Martinez felt tired even before Willard Clay fired the gun that sent nine hundred and seventy-one runners on their way towards Soldier’s Field stadium at 3 p.m. that afternoon in bright spring sunshine. For the first fifteen miles, covered in two hours and fifteen minutes, Martinez stayed in the centre of the leading pack of twenty-odd runners, noting that Capaldi was always amongst the leaders.
Even in the first half of the stage Martinez ached from ankle to hip, his legs feeling leaden and sore, his high, prancing action pruned to a low clipped movement. But he gained heart as runner after runner dropped away, leaving at twenty miles a knot of six runners – himself, Capaldi, Mullins, Dasriaux, Bouin and Eskola. They moved through the industrial suburbs of Chicago, the murky, grey Illinois and Michigan canal on their right. Ahead of them, the Maxwell House Coffee Pot blared the inevitable Whiffenpoof song while Flanagan or Willard Clay informed the growing crowds of the race positions from the Trans-America bus. Behind the runners, ignoring the police, cars threw up clouds of dust and heavy carbon-monoxide fumes. The leaders gradually moved into the final three miles towards Lake Michigan, near whose shores Soldier’s Field stood.
With two miles to go, Capaldi and Martinez had shrugged off their four companions, who now ran in Indian file, forty yards or more apart, behind the two leaders.
Capaldi seemed tireless. He was a stocky, crablike runner, his swarthy legs beating a constant rhythm on the soft tarmac of the road. For once the wind of Chicago was a relief, and fortunately it was behind them.
Juan glued his eyes to Capaldi’s sweating back, a technique Doc had taught him back in Nebraska. He dreaded the moment when he might no longer be able to preserve that visual thread that bound the American to him, like some spider clinging to its web.
As a small boy he had experienced the extraction of a tooth, without pain-killer, at a free dental clinic. He had never forgotten the blinding sharpness of that moment; it was as if some insistent drummer was pounding on a drum called Pain, gaining strength with each strike. Thus it was now, and Juan ran locked in agony.
The stadium at last came into view, at the end of the long avenue, and together they ran oblivious to the crowds pushing against the chain of beefy policemen posted there to restrain them from spilling out on to the roadway. No contrast could have been greater: the hairy, squat Italian-American and the wraith-like Mexican; Capaldi expelling his breath in deep grunts and Martinez an octave higher in what was almost a sigh.
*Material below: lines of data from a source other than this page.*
/-! ## Freeze, debug, the test access port and the ports of control space (R6, R104, R117 to R119, R604 to R618, R626) -/

/-- FRZ_N and FREEZE begin an entry; the fabric rests when it is complete, the link in HOLD; monitors are noted; without a source it thaws
with event 994, the link by RECOVERY. HALT and DEBUG_RESUME stop and free a core, by the debug port alone and not at level 2; at level 1
LOWER burns its fuse and resets the module (R572, R604 to R612, R617). -/
def Obligations.FreezeAndHalt : Prop :=
  ∀ (s : State) (w : Who) (n : Fin 96) (j : Fin 2) (c : Nat), s.m.pwr.hotReset = false → s.m.pwr.noVin = false → s.m.lands.nresetLow = false →
    let d := s.m.dbg
    (s.m.booted = false → exec .frzNAssert s = .next (s.on { s.m with dbg := { d with frzPin := true } })) ∧
    (s.m.booted = true → d.frozen = false → d.entering = false →
      exec .frzNAssert s = .next (s.on { s.m with dbg := { d with frzPin := true, entering := true, entryAt := s.m.tb, frzNand := [] } })) ∧
    (w.dbg = true → s.m.fwa.level ≠ 2 → d.frozen = false → d.entering = false → exec (.freeze w) s =
      .next (s.on ({ s.m with dbg := { d with frzCmd := true, entering := true, entryAt := s.m.tb, frzNand := [] } }.answer .done))) ∧
    (d.entering = false → exec .freezeComplete s = .next s) ∧
    (d.entering = true → d.frozen = false → d.source = true →
      ∃ m2 : Mach, exec .freezeComplete s = .next (s.on m2) ∧ m2.dbg.frozen = true ∧ m2.dbg.entering = false ∧ m2.dbg.frzStart = d.entryAt ∧
        m2.dbg.count = sat (2 ^ 32 - 1) (d.count + 1) ∧ m2.resting = true ∧ m2.mem = s.m.mem ∧ m2.sch = s.m.sch ∧
        (s.m.lnk.state = .active → m2.lnk = { s.m.lnk with state := .hold, holdAt := s.m.tb } ∧ m2.dbg.asserted = d.asserted ++ [38]) ∧
        (s.m.lnk.state ≠ .active → m2.lnk = s.m.lnk ∧ m2.dbg.asserted = d.asserted)) ∧
    ((d.frozen || d.entering) = true → exec (.freezeMonitorReady n j) s =
      .next (s.on { s.m with dbg := { d with frzNand := tmod 0 (fun v => v ||| (1 <<< (2 * (n.val % 32) + j.val))) d.frzNand (n.val / 32) } })) ∧
    (d.frzCmd = true → exec (.thaw true) s = .next (s.on { s.m with dbg := { d with frzPin := false } })) ∧
    (s.m.fwa.level ≠ 2 → d.frzPin = true → exec (.thaw false) s = .next (s.on { s.m with dbg := { d with frzCmd := false } })) ∧
    (d.frozen = true → d.frzCmd = false → d.asserted = [] → s.m.mbx.boxes = [] → s.m.sch.timers = [] → s.m.sch.thrs = [] → s.m.fwa.act = none →
      s.m.hq.cmds = [] → s.m.pwr.holdOver s.m.tb = false → s.m.pwr.inhibit = true →
      ∃ m2 : Mach, exec (.thaw true) s = .next (s.on m2) ∧ m2.dbg.frozen = false ∧ m2.dbg.frzPin = false ∧ s.m.counted m2 994 ∧
        m2.lnk.state = (if s.m.lnk.state = .hold then .recovery else s.m.lnk.state)) ∧
    (w.dbg = true → s.m.fwa.level ≠ 2 → c < 72 →
      ((s.m.core c).halted = true → exec (.halt w (w64 c)) s = .next (s.on (s.m.answer .done))) ∧
      ((s.m.core c).halted = false → exec (.halt w (w64 c)) s =
        .next (s.on (((s.m.setCore c { s.m.core c with halted := true }).raise 995).answer .done))) ∧
      exec (.debugResume w (w64 c)) s = .next (s.on ((s.m.setCore c { s.m.core c with halted := false }).answer .done))) ∧
    (w.dbg = true → s.m.fwa.level = 1 → s.m.fwa.lowreq < 8 → s.m.inhibited = false →
      exec (.debugLower w) s = .next (s.on ((s.m.burn 3).cold.answer .done)) ∧ (s.m.burn 3).cold.fwa.lowreq = s.m.fwa.lowreq + 1) ∧
    (w.dbg = true → s.m.fwa.level = 2 → exec (.freeze w) s = .next (s.on (s.m.answer (.denied 2)))) ∧
    (w.dbg = false → exec (.freeze w) s = .next (s.on (s.m.answer (.denied 2))) ∧ exec (.halt w (w64 c)) s = .next (s.on (s.m.answer (.denied 2))) ∧
      exec (.debugResume w (w64 c)) s = .next (s.on (s.m.answer (.denied 2))) ∧ exec (.debugLower w) s = .next (s.on (s.m.answer (.denied 2))))

/-- A register write: outside control space BUS-ERROR 1, unaligned BUS-ERROR 2, by a ring that may not CONTROL-DENIED 2; reserved bits are
recorded, the first of them, with event 992; SYS_FWPROT_k is written once; SYS_RSVD_WRITE is cleared by bit 63. The I2C port reads the
identity, the time base and the rest of its list, and does not acknowledge another address or answer in reset (R6, R11, R32, R103 to R105,
R117 to R119, R626). -/
def Obligations.RegisterPorts : Prop :=
  ∀ (s : State) (w : Who) (a : BitVec 40) (v : W64) (k : Fin 4), s.m.resting = false →
    let f : FwProt := { valid := bit v 63, limit := v.extractLsb' 28 28, base := v.extractLsb' 0 28, locked := true }
    (regionOf a.toNat ≠ .control → exec (.registerWrite w a v) s = .next (s.on (s.m.answer (.busError 1)))) ∧
    (regionOf a.toNat = .control → a.toNat % 8 ≠ 0 → exec (.registerWrite w a v) s = .next (s.on (s.m.answer (.busError 2)))) ∧
    (w.ring ≠ .r0 → exec (.registerWrite w 0x200000020 v) s = .next (s.on (s.m.answer (.denied 2))) ∧
      exec (.registerWrite w (BitVec.ofNat 40 (0x200000100 + 8 * k.val)) v) s = .next (s.on (s.m.answer (.denied 2)))) ∧
    (w.ring = .r0 →
      exec (.registerWrite w 0x200000020 (flagAt 63 true)) s =
        .next (s.on ({ s.m with sys := { s.m.sys with rsvFlag := false, rsvCount := 0 } }.answer .done)) ∧
      (fld v 62 56 = 0 → (tget FwProt.reset s.m.sys.fwprot k).locked = false →
        exec (.registerWrite w (BitVec.ofNat 40 (0x200000100 + 8 * k.val)) v) s =
          .next (s.on ({ s.m with sys := { s.m.sys with fwprot := tset s.m.sys.fwprot k.val f } }.answer .done))) ∧
      (fld v 62 56 = 0 → (tget FwProt.reset s.m.sys.fwprot k).locked = true →
        exec (.registerWrite w (BitVec.ofNat 40 (0x200000100 + 8 * k.val)) v) s = .next (s.on (s.m.answer .done)))) ∧
    (w.low = true → v ≠ 0 → s.m.sys.rsvFlag = false →
      ∃ m2 : Mach, exec (.registerWrite w 0x200000040 v) s = .next (s.on (m2.answer .done)) ∧ m2.sys.rsvFlag = true ∧ m2.sys.rsvKind = false ∧
        m2.sys.rsvRing = w.ring.code ∧ m2.sys.rsvAddr = 0x200000040 ∧ m2.sys.rsvCount = sat 65535 (s.m.sys.rsvCount + 1) ∧ s.m.counted m2 992) ∧
    (s.m.booted = false → exec (.i2cRead a) s = .next (s.on { s.m with lands := { s.m.lands with i2cNack := true } })) ∧
    (s.m.booted = true →
      exec (.i2cRead 0x200000000) s = .next (s.on { s.m with lands := { s.m.lands with i2c := 0x4B9600A1, i2cNack := false } }) ∧
      exec (.i2cRead 0x201300000) s = .next (s.on { s.m with lands := { s.m.lands with i2c := w64 s.m.tb, i2cNack := false } }) ∧
      (a.toNat ∉ i2cList → exec (.i2cRead a) s = .next (s.on { s.m with lands := { s.m.lands with i2cNack := true } })))

/-! ## The Ziarver link (R215 to R254) -/

/-- A flit received on an active link: a bad CRC is counted and nothing else; an unknown type is counted with event 40; a NULL flit in
order advances the expected sequence number and returns its credits; a CMD packet in a DATA flit comes to link receive; a DATA flit
without a credit, and one ahead of its turn, send a NAK, unless one is outstanding; a duplicate only acknowledges. An overdue NAK may be
repeated, an overdue flit is sent again, and after the fourth time the link goes to RECOVERY with event 36 (R224 to R234, R236, R257). -/
def Obligations.LinkReceives : Prop :=
  ∀ (s : State) (f : BitVec 1024), s.m.resting = false →
    let k := s.m.lnk
    let l := leBytes 128 f.toNat
    let hd := leAt l 120 4
    let ftype := hd % 8
    let seq := hd / 8 % 4096
    let ack := hd / 2 ^ 15 % 4096
    let at_once := crc32c (l.take 124) = leAt l 124 4
    (k.state ≠ .active → exec (.flitReceive f) s = .next s) ∧
    (k.state = .active →
      (¬ at_once → exec (.flitReceive f) s = .next (s.on { s.m with lnk := { k with errCrc := sat 65535 (k.errCrc + 1) } })) ∧
      (at_once → ftype = 2 → exec (.flitReceive f) s = .next (s.on (s.m.useAck ack))) ∧
      (at_once → ftype = 3 → exec (.flitReceive f) s =
        .next (s.on (Mach.raise { s.m with lnk := { k with errUnk := sat 65535 (k.errUnk + 1) } } 40))) ∧
      (at_once → ftype = 0 → seq = k.rxExp → k.replay = [] →
        ∃ m2 : Mach, exec (.flitReceive f) s = .next (s.on m2) ∧ m2.lnk.rxExp = (k.rxExp + 1) % 4096 ∧ m2.lnk.nakAt = none ∧
          m2.lnk.txCrd = tmod 0 (· + hd / 2 ^ 29) k.txCrd (hd / 2 ^ 27 % 4) ∧ m2.hq = s.m.hq ∧ m2.mem = s.m.mem) ∧
      (∀ (p : BitVec 20) (q : Fin 512) (b : List Byte), at_once → ftype = 4 → seq = k.rxExp → k.replay = [] → (s.m.ledger 10).free ≠ 0 →
        tget [] k.rxBytes 0 = [] → tget 0 k.rxSkip 0 = 0 → s.m.hq.ready = false → b.length = 64 →
        l.take 120 = leBytes 8 (64 * 2 ^ 48 + p.toNat * 2 ^ 8 + 1) ++ leBytes 8 q.val ++ b ++ zeros 40 →
        ∃ m2 : Mach, exec (.flitReceive f) s = .next (s.on m2) ∧ m2.lnk.rxExp = (k.rxExp + 1) % 4096 ∧
          m2.hq = { s.m.hq with held := s.m.hq.held ++ [{ qp := q, ent := { words := BitVec.ofNat 512 (leNat b), procid := p.toNat } }] }) ∧
      (at_once → 4 ≤ ftype → seq = k.rxExp → (s.m.ledger (10 + ftype - 4)).free = 0 → k.nakAt = none →
        ∃ m2 : Mach, exec (.flitReceive f) s = .next (s.on m2) ∧ m2.lnk.errNocred = sat 65535 (k.errNocred + 1) ∧ m2.lnk.rxExp = k.rxExp ∧
          m2.lnk.lctl = k.lctl ++ [at_ 8 k.rxExp ||| at_ 0 1] ∧ m2.hq = s.m.hq ∧ s.m.counted m2 43) ∧
      (at_once → ftype ≠ 2 → ftype ≠ 3 → seq ≠ k.rxExp → seqBefore k.rxExp seq = true →
        (∀ t, k.nakAt = some t → s.m.tb < t + 1000 → exec (.flitReceive f) s = .next s) ∧
        ((∀ t, k.nakAt = some t → t + 1000 ≤ s.m.tb) → exec (.flitReceive f) s = .next (s.on { s.m with
          lnk := { k with nakAt := some s.m.tb, lctl := k.lctl ++ [at_ 8 k.rxExp ||| at_ 0 1] } }))) ∧
      (at_once → ftype ≠ 2 → ftype ≠ 3 → seq ≠ k.rxExp → seqBefore k.rxExp seq = false →
        exec (.flitReceive f) s = .next (s.on (s.m.useAck ack)))) ∧
    (∀ t, k.nakAt = some t →
      (s.m.tb < t + 1000 → exec .nakWindowExpire s = .next s) ∧
      (t + 1000 ≤ s.m.tb → exec .nakWindowExpire s = .next (s.on { s.m with lnk := { k with nakAt := none } }))) ∧
    (∀ g rest, k.replay = g :: rest → k.state = .active →
      (s.m.tb < g.sent + 1000 → exec .replayTimeout s = .next s) ∧
      (g.sent + 1000 ≤ s.m.tb → k.resend < k.replay.length → k.repeats ≠ 3 → exec .replayTimeout s = .next (s.on { s.m with
        lnk := { k with resend := k.replay.length, errReplay := sat 65535 (k.errReplay + 1), repeats := k.repeats + 1 } })) ∧
      (g.sent + 1000 ≤ s.m.tb → k.resend < k.replay.length → k.repeats = 3 →
        ∃ m2 : Mach, exec .replayTimeout s = .next (s.on m2) ∧ m2.lnk.state = .recovery ∧ m2.lnk.repeats = 0 ∧
          m2.lnk.resend = k.replay.length ∧ m2.lnk.errReplay = sat 65535 (k.errReplay + 1) ∧ s.m.counted m2 36))

/-- What the transmitter of an active link sends, outside limp mode: a flit that waits to go again; HOLD with reason 0 while 512 flits are
unacknowledged; link control before data; then a DATA flit of the class, filled with its packets against one credit; else a NULL flit.
Each sequenced flit takes the next sequence number and stands in the replay buffer. A lane sends a SKIP when its spacing is reached (R217,
R226, R228, R230, R231, R233, R236). -/
def Obligations.LinkTransmits : Prop :=
  ∀ (s : State) (c : Fin 4) (n : Fin 8), s.m.resting = false →
    let k := s.m.lnk
    let next := fun (m2 : Mach) (t : Nat) (b : List Byte) =>
      ∃ g : TxFlit, m2.lnk.replay = k.replay ++ [g] ∧ g.seq = k.txSeq ∧ g.ftype = t ∧ g.ack = (k.rxExp + 4095) % 4096 ∧
        g.payload = BitVec.ofNat 960 (leNat b) ∧ g.sent = s.m.tb ∧ m2.lnk.wire = some g ∧ m2.lnk.txSeq = (k.txSeq + 1) % 4096
    (s.m.fwa.limp = false → k.state ≠ .active → exec (.flitTransmit c) s = .next s) ∧
    (s.m.fwa.limp = false → k.state = .active →
      (∀ g, 0 < k.resend → k.replay[k.replay.length - k.resend]? = some g →
        ∃ m2 : Mach, exec (.flitTransmit c) s = .next (s.on m2) ∧ m2.lnk.wire = some { g with sent := s.m.tb } ∧
          m2.lnk.resend = k.resend - 1 ∧ m2.lnk.txSeq = k.txSeq ∧ m2.lnk.out = k.out) ∧
      (k.resend = 0 → 512 ≤ k.replay.length →
        ∃ (m2 : Mach) (g : TxFlit), exec (.flitTransmit c) s = .next (s.on m2) ∧ m2.lnk.wire = some g ∧ g.ftype = 2 ∧ g.payload = 0 ∧
          m2.lnk.replay = k.replay ∧ m2.lnk.txSeq = k.txSeq) ∧
      (k.resend = 0 → k.replay.length < 512 → k.pm = .none →
        (k.lctl ≠ [] →
          ∃ m2 : Mach, exec (.flitTransmit c) s = .next (s.on m2) ∧ m2.lnk.lctl = k.lctl.drop 15 ∧
            next m2 1 ((k.lctl.take 15).flatMap (fun e => leBytes 8 e.toNat) ++ zeros (120 - 8 * (k.lctl.take 15).length))) ∧
        (k.lctl = [] → tget [] k.out c = [] ∨ tget 0 k.txCrd c = 0 →
          ∃ m2 : Mach, exec (.flitTransmit c) s = .next (s.on m2) ∧ next m2 0 (zeros 120) ∧ m2.lnk.txCrd = k.txCrd) ∧
        (c.val < 3 → k.lctl = [] → tget [] k.out c ≠ [] → tget 0 k.txCrd c ≠ 0 →
          let p := packFlit 120 (tget [] k.out c) (tget 0 k.outSent c)
          p.cqs = [] →
          ∃ m2 : Mach, exec (.flitTransmit c) s = .next (s.on m2) ∧ next m2 (4 + c) p.bytes ∧ tget [] m2.lnk.out c = p.rest ∧
            tget 0 m2.lnk.outSent c = p.sent ∧ tget 0 m2.lnk.txCrd c = tget 0 k.txCrd c - 1))) ∧
    (k.state = .active → k.activeLane n = true → (if s.m.refLost then 1024 else 4096) ≤ (s.m.lane n).sinceSkip →
      exec (.skipSend n) s = .next (s.on (s.m.setLane n { s.m.lane n with sinceSkip := 0, skips := (s.m.lane n).skips + 1 }))) ∧
    (k.state ≠ .active ∨ k.activeLane n = false ∨ (s.m.lane n).sinceSkip < (if s.m.refLost then 1024 else 4096) →
      exec (.skipSend n) s = .next s)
Capaldi’s eyes were set under bushy, black eyebrows and his thin moustache dripped sweat on to lips flecked with foam. In contrast, Martinez’s eyes stood out in his head as if he were straining to catch sight of a stadium miles in the distance.
Only half a mile to go. Then suddenly, like a ship slipped off its moorings, Juan Martinez was free. Capaldi was spent, and although Martinez did not dare look back he could sense that the American had broken and had dropped to a trot. The knowledge gave him added strength and unconsciously he increased his leg-speed, leaving Capaldi even further adrift. The following cars and motor-cycles cruising slowly on his right honked in response to his efforts, and he continued to pile on the pace, his breath issuing from him in small rhythmic screams. But Juan Martinez, running in a closed world of accepted pain, could not hear them. Nor could he hear his brother’s shout from the crowd on his left as he came within two hundred yards of Soldier’s Field, with Capaldi grunting over a hundred yards behind.
On his right, a black Ford limousine which had tracked him for over three miles drew slowly in line with the little Mexican. The driver’s window descended revealing the swarthy unshaven face of Frank Nitti, a spent cigar was thrown out, to land just in front of the unheeding Martinez. Then, abruptly, the car swung in hard to the left, its rearside wing hitting Martinez with a sickening thud on the right thigh. Somewhere in the crowd a woman screamed – the last sound which Juan Martinez heard as he fell helplessly to the pavement, his head landing with an audible crack on its hard surface. As crowds burst through the police cordon to surround the stricken Mexican the limousine reversed, turned and accelerated back the way it had come.
A few seconds behind, Capaldi, only dimly aware of what had occurred, chugged past into Soldier’s Field entrance. Five minutes elapsed before Doc and his following group heard the blare of sirens as they approached the scene and knew from voices in the crowd only that Martinez had somehow fallen.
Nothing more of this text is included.